▶ _Your instructions_
Set out exactly every line of the entries below, starting at the line that holds "exact congrArg Host.Outcome.next (receiveCommand_eq_respond" and stopping after the line that holds "is refused. -/".

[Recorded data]
================

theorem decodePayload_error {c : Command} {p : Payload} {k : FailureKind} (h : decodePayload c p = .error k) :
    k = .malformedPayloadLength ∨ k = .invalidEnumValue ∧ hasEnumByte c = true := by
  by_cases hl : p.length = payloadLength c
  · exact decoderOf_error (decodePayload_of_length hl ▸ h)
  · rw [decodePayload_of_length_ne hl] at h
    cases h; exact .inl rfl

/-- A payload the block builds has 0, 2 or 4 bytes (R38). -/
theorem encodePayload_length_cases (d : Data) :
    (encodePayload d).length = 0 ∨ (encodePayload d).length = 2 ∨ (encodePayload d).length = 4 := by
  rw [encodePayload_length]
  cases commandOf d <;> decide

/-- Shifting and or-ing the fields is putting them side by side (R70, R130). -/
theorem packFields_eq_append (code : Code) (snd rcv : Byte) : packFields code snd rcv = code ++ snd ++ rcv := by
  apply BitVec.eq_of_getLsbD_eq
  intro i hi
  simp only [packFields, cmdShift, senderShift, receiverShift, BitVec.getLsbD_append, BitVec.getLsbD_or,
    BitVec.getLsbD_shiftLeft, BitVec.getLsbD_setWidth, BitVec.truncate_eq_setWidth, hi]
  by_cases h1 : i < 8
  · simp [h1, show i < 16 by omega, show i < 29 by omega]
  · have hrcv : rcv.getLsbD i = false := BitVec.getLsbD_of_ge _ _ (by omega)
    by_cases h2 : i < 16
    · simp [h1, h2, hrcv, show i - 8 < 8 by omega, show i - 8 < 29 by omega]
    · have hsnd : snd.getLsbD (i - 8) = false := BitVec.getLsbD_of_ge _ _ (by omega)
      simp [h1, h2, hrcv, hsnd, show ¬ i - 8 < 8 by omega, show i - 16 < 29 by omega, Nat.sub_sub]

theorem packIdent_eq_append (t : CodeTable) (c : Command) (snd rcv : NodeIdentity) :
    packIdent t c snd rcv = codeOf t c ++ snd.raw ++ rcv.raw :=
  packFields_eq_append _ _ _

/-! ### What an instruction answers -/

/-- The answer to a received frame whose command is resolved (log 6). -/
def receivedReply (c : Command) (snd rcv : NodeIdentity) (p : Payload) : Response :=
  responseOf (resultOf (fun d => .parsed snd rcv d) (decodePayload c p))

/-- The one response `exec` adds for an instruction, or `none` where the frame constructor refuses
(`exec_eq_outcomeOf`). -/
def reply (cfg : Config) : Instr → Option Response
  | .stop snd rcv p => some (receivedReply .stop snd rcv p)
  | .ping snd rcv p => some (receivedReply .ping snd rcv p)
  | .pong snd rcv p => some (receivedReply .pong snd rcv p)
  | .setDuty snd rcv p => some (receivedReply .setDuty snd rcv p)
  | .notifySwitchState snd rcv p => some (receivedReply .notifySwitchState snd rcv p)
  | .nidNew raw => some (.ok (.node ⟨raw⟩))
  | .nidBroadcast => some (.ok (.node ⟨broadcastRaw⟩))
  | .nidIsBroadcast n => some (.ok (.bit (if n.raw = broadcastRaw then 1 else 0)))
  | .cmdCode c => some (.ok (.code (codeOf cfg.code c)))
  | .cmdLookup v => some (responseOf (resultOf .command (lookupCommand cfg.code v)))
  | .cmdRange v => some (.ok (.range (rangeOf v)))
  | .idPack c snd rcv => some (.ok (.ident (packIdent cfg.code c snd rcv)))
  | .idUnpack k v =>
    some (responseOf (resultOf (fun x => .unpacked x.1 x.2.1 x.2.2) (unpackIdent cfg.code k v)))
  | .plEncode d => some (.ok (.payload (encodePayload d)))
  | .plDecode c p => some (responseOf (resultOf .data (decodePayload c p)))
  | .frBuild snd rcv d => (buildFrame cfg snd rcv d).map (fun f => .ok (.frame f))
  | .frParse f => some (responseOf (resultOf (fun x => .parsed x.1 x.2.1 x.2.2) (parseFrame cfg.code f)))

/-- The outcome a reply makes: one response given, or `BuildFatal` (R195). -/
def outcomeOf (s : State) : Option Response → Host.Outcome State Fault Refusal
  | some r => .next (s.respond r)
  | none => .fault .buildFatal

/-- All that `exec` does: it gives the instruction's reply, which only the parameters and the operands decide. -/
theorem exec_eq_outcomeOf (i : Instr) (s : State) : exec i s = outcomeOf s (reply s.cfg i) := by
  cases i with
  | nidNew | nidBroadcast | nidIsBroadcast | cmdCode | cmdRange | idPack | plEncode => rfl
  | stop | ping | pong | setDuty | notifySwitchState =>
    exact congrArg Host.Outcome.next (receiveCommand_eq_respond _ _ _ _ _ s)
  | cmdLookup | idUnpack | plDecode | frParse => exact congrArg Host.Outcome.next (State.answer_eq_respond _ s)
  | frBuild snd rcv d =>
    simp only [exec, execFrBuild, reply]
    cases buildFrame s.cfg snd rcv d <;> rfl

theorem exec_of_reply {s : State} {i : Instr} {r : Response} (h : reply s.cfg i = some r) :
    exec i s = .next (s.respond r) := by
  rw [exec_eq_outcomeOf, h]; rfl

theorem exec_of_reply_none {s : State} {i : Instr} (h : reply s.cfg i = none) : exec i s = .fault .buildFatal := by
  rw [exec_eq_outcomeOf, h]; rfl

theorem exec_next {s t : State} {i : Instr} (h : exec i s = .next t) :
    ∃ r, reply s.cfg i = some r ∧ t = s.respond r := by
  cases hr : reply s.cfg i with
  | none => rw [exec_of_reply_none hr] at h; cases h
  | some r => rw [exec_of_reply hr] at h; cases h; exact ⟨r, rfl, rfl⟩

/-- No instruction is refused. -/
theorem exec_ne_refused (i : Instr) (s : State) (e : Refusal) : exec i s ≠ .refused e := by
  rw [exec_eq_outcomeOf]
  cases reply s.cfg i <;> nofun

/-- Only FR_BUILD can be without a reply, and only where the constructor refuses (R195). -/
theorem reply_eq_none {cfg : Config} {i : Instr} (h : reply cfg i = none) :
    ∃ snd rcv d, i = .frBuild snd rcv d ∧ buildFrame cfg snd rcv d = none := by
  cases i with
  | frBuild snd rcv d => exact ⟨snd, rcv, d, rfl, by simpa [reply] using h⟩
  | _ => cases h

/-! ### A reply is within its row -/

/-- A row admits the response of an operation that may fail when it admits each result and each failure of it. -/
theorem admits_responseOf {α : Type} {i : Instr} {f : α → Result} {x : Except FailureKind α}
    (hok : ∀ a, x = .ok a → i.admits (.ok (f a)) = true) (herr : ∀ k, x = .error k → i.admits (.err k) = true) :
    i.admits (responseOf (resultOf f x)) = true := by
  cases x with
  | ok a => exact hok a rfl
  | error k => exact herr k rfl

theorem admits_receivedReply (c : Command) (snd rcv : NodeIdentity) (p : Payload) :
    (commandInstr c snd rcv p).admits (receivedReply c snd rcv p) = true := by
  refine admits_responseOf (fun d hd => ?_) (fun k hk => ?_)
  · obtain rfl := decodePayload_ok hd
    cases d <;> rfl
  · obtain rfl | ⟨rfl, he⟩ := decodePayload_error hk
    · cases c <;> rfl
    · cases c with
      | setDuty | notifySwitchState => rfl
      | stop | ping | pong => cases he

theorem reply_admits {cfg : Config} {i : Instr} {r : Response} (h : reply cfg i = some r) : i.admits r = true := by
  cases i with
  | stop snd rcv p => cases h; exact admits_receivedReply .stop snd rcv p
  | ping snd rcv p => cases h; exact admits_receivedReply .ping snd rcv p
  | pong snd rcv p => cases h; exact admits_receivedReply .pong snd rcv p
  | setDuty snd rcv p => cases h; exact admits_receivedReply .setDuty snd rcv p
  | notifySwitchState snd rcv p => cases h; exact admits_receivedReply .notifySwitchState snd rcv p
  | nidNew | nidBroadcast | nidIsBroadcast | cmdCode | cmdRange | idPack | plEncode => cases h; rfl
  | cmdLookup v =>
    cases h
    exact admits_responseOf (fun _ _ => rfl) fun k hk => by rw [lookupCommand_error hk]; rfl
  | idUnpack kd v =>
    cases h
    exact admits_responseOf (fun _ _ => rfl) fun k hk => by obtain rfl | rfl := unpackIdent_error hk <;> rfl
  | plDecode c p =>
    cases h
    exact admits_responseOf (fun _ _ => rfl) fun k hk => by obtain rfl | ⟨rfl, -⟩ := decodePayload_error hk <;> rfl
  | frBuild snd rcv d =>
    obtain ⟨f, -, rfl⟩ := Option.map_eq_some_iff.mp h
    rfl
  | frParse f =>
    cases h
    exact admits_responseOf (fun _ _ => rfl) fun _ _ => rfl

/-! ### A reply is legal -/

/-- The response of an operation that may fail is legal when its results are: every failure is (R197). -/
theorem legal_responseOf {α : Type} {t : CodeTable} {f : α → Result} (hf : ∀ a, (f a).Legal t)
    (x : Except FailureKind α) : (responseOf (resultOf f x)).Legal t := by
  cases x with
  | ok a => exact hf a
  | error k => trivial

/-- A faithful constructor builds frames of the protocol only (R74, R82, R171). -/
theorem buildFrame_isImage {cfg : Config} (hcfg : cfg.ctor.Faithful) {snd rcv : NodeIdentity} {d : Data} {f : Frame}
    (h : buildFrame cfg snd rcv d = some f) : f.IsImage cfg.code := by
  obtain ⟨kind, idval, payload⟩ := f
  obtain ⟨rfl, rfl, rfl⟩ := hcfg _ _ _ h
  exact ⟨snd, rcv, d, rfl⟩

================

▶ _Solution to the problem_
    exact congrArg Host.Outcome.next (receiveCommand_eq_respond _ _ _ _ _ s)
  | cmdLookup | idUnpack | plDecode | frParse => exact congrArg Host.Outcome.next (State.answer_eq_respond _ s)
  | frBuild snd rcv d =>
    simp only [exec, execFrBuild, reply]
    cases buildFrame s.cfg snd rcv d <;> rfl

theorem exec_of_reply {s : State} {i : Instr} {r : Response} (h : reply s.cfg i = some r) :
    exec i s = .next (s.respond r) := by
  rw [exec_eq_outcomeOf, h]; rfl

theorem exec_of_reply_none {s : State} {i : Instr} (h : reply s.cfg i = none) : exec i s = .fault .buildFatal := by
  rw [exec_eq_outcomeOf, h]; rfl

theorem exec_next {s t : State} {i : Instr} (h : exec i s = .next t) :
    ∃ r, reply s.cfg i = some r ∧ t = s.respond r := by
  cases hr : reply s.cfg i with
  | none => rw [exec_of_reply_none hr] at h; cases h
  | some r => rw [exec_of_reply hr] at h; cases h; exact ⟨r, rfl, rfl⟩

/-- No instruction is refused. -/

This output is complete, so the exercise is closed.